The vector base register (VBR) is used to determine the run-time location of the exception vector table in
memory; thus, each separate vector table for each process or task can properly manage exceptions
independent of each other.
The M68000 Family processors distinguish address spaces as supervisor/user, program/data, and CPU
space. These five combinations are specified by the function code pins (FC0/FC1/FC2) during bus
cycles, indicating the particular address space. Using the function codes, the memory subsystem
(hardware) can distinguish between supervisor accesses and user accesses as well as program accesses,
data accesses, and CPU space accesses. To support the full privileges of the supervisor, the alternate
function code registers allow the supervisor to specify the function code for an access by appropriately
preloading the SFC/DFC registers.
The cache registers allow supervisor software manipulation of the on-chip instruction and data caches.
Control and status accesses to the caches are provided by the cache control register (CACR); the cache
address register (CAAR) specifies the address for those cache control functions that require an address.
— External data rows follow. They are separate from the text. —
/-- The rule of the decreasing for loop: an invariant of the number of passes done, the local variables and the registers,
which the loop variable's own value does not touch. Pass `k` runs with the variable at `A - k`; `A + 1 - B` passes run, none
of an empty range. -/
theorem reaches_forDownto {prog rest body : List HostOp} {v top done A B : Nat} {a b : HostExpr}
    (I : Nat → List Val → State → Prop) {vs : List Val} {s : State}
    (hTop : afterLabel top prog = body ++ downTail v b top done rest)
    (hDone : afterLabel done prog = rest)
    (first : a.eval vs = .num A)
    (bound : ∀ k ws t, I k ws t → (b.eval ws).toNum = B)
    (free : ∀ k w ws t, I k ws t → I k (setLocal v w ws) t)
    (start : I 0 vs s)
    (next : ∀ k ws t, I k ws t → k < A + 1 - B → getLocal ws v = .num (A - k) → ∃ ws' t',
      Reaches prog (body ++ downTail v b top done rest) ws t (downTail v b top done rest) ws' t' ∧
        getLocal ws' v = .num (A - k) ∧ I (k + 1) ws' t') :
    ∃ ws t, Reaches prog (forDownto v a b top done body ++ rest) vs s rest ws t ∧ I (A + 1 - B) ws t := by
  have loop : ∀ m k ws t, I k ws t → k + m + 1 = A + 1 - B → getLocal ws v = .num (A - k) →
      ∃ ws' t', Reaches prog (body ++ downTail v b top done rest) ws t rest ws' t' ∧ I (A + 1 - B) ws' t' := by
    intro m
    induction m with
    | zero =>
      intro k ws t hI hk hv
      obtain ⟨ws', t', body_, hv', hI'⟩ := next k ws t hI (by omega) hv
      refine ⟨ws', t', body_.trans ((reaches_ifGoto t' _ _).trans ?_), by rw [← hk]; exact hI'⟩
      rw [if_pos (by simp [HostCond.holds, HostExpr.eval, hv', bound _ _ _ hI', toNum_num]; omega), hDone]
      exact Reaches.refl _ _ _ _
    | succ m ih =>
      intro k ws t hI hk hv
      obtain ⟨ws', t', body_, hv', hI'⟩ := next k ws t hI (by omega) hv
      obtain ⟨ws2, t2, hr, hI2⟩ := ih (k + 1) (setLocal v (.num (A - (k + 1))) ws') t' (free _ _ _ _ hI') (by omega)
        (getLocal_setLocal _ _ _)
      refine ⟨ws2, t2, body_.trans ((reaches_ifGoto t' _ _).trans ?_), hI2⟩
      rw [if_neg (by simp [HostCond.holds, HostExpr.eval, hv', bound _ _ _ hI', toNum_num]; omega)]
      refine (reaches_assign t' _ _).trans ((reaches_goto t' _).trans ?_)
      rw [hTop]
      simpa [HostExpr.eval, hv', Val.toNum, Arith.apply, Nat.sub_sub] using hr
  have e : forDownto v a b top done body ++ rest = .assign v a :: .ifGoto (.lt (.var v) b) done :: .label top ::
      (body ++ downTail v b top done rest) := by
    simp [forDownto]
  have b_ := bound _ _ _ (free 0 (.num A) _ _ start)
  rw [e]
  by_cases h : A < B
  · refine ⟨_, s, (first ▸ reaches_assign s v a).trans ((reaches_ifGoto s _ _).trans ?_),
      by rw [show A + 1 - B = 0 by omega]; exact free 0 (.num A) _ _ start⟩
    rw [if_pos (by simp [HostCond.holds, HostExpr.eval, getLocal_setLocal, b_, toNum_num, h]), hDone]
    exact Reaches.refl _ _ _ _
  · obtain ⟨ws, t, hr, hI⟩ := loop (A - B) 0 _ s (free 0 (.num A) _ _ start) (by omega) (getLocal_setLocal _ _ _)
    refine ⟨ws, t, (first ▸ reaches_assign s v a).trans ((reaches_ifGoto s _ _).trans ?_), hI⟩
    rw [if_neg (by simp [HostCond.holds, HostExpr.eval, getLocal_setLocal, b_, toNum_num, h])]
    exact (reaches_label s top).trans hr

/-! ## Blocks -/

/-- The word of GHASH_AAD with a count that fits. -/
theorem decode_aad (n : Nat) (h : n ≤ 16) : decode (encode (.ghashAad n .din)) = .ok (.ghashAad n .din) := by
  interval_cases n <;> decide

/-- The word of GHASH_CT with a count that fits. -/
theorem decode_ct (n : Nat) (src : Src) (h : n ≤ 16) : decode (encode (.ghashCt n src)) = .ok (.ghashCt n src) := by
  interval_cases n <;> cases src <;> decide

/-- The word of GCTR with a count that fits. -/
theorem decode_gctr (n : Nat) (dir : Dir) (h : n ≤ 16) : decode (encode (.gctr n dir)) = .ok (.gctr n dir) := by
  interval_cases n <;> cases dir <;> decide

theorem ofNat_toNat_word (w : Word) : BitVec.ofNat 32 w.toNat = w := by simp

/-- WRBLK of DIN. -/
theorem reaches_din {prog rest : List HostOp} {vs : List Val} (s : State) {e : HostExpr} (b : List Byte)
    (he : e.eval vs = .bytes b) : Reaches prog (wrblk 0x030 e ++ rest) vs s rest vs { s with din := blockAt b } := by
  have v : ∀ k, BitVec.ofNat 32 ((HostExpr.word e (.num k)).eval vs).toNum = wordAt b k := fun k => by
    simp [HostExpr.eval, he, Val.toNum, Val.toBytes]
  have := (((reaches_store (prog := prog) (vs := vs) (off := .num 0x030)
      (rest := [.store (.window (.num 0x034)) (.word e (.num 1)), .store (.window (.num 0x038)) (.word e (.num 2)),
        .store (.window (.num 0x03C)) (.word e (.num 3))] ++ rest) s 0x030 _ rfl (v 0) (by decide) (by decide) (by decide)).trans
    (reaches_store (off := .num 0x034) _ 0x034 _ rfl (v 1) (by decide) (by decide) (by decide))).trans
    (reaches_store (off := .num 0x038) _ 0x038 _ rfl (v 2) (by decide) (by decide) (by decide))).trans
    (reaches_store (rest := rest) (off := .num 0x03C) _ 0x03C _ rfl (v 3) (by decide) (by decide) (by decide))
  rw [← setWords_blockAt s.din b]
  exact this

/-- WRBLK of RTAG. -/
theorem reaches_rtag {prog rest : List HostOp} {vs : List Val} (s : State) {e : HostExpr} (b : List Byte)
    (he : e.eval vs = .bytes b) : Reaches prog (wrblk 0x0C0 e ++ rest) vs s rest vs { s with rtag := blockAt b } := by
  have v : ∀ k, BitVec.ofNat 32 ((HostExpr.word e (.num k)).eval vs).toNum = wordAt b k := fun k => by
    simp [HostExpr.eval, he, Val.toNum, Val.toBytes]
  have := (((reaches_store (prog := prog) (vs := vs) (off := .num 0x0C0)
      (rest := [.store (.window (.num 0x0C4)) (.word e (.num 1)), .store (.window (.num 0x0C8)) (.word e (.num 2)),
        .store (.window (.num 0x0CC)) (.word e (.num 3))] ++ rest) s 0x0C0 _ rfl (v 0) (by decide) (by decide) (by decide)).trans
    (reaches_store (off := .num 0x0C4) _ 0x0C4 _ rfl (v 1) (by decide) (by decide) (by decide))).trans
    (reaches_store (off := .num 0x0C8) _ 0x0C8 _ rfl (v 2) (by decide) (by decide) (by decide))).trans
    (reaches_store (rest := rest) (off := .num 0x0CC) _ 0x0CC _ rfl (v 3) (by decide) (by decide) (by decide))
  rw [← setWords_blockAt s.rtag b]
  exact this

/-! ## The parts of SEAL and OPEN -/

/-- The local variables of SEAL, and of OPEN with its c and t as `more`: nonce, p or ct, a, s, j, n, c or p, a word, and the
block read (R116, R117). -/
abbrev gcmLocals (nonce p a : List Byte) (s j n c w b : Val) (more : List Val) : List Val :=
  .bytes nonce :: .bytes p :: .bytes a :: s :: j :: n :: c :: w :: b :: more

section
variable {prog rest : List HostOp} {nonce p a : List Byte} {st j n c w b : Val} {more : List Val}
The access control registers are accessible by the supervisor only. The access control registers are used
to define two memory spaces with caching restrictions. The ACU status register (ACUSR) is used to show
the result of PTEST operations on the ACU.
DATA TYPES AND ADDRESSING MODES
Seven basic data types are supported by the MC68EC030:
• Bits
• Bit Fields (String of consecutive bits, 1–32 bits long)
• BCD Digits (Packed: 2 digits/byte, Unpacked: 1 digit/byte)
• Byte Integers (8 bits)
• Word Integers (16 bits)
• Long-Word Integers (32 bits)
• Quad-Word Integers (64 bits)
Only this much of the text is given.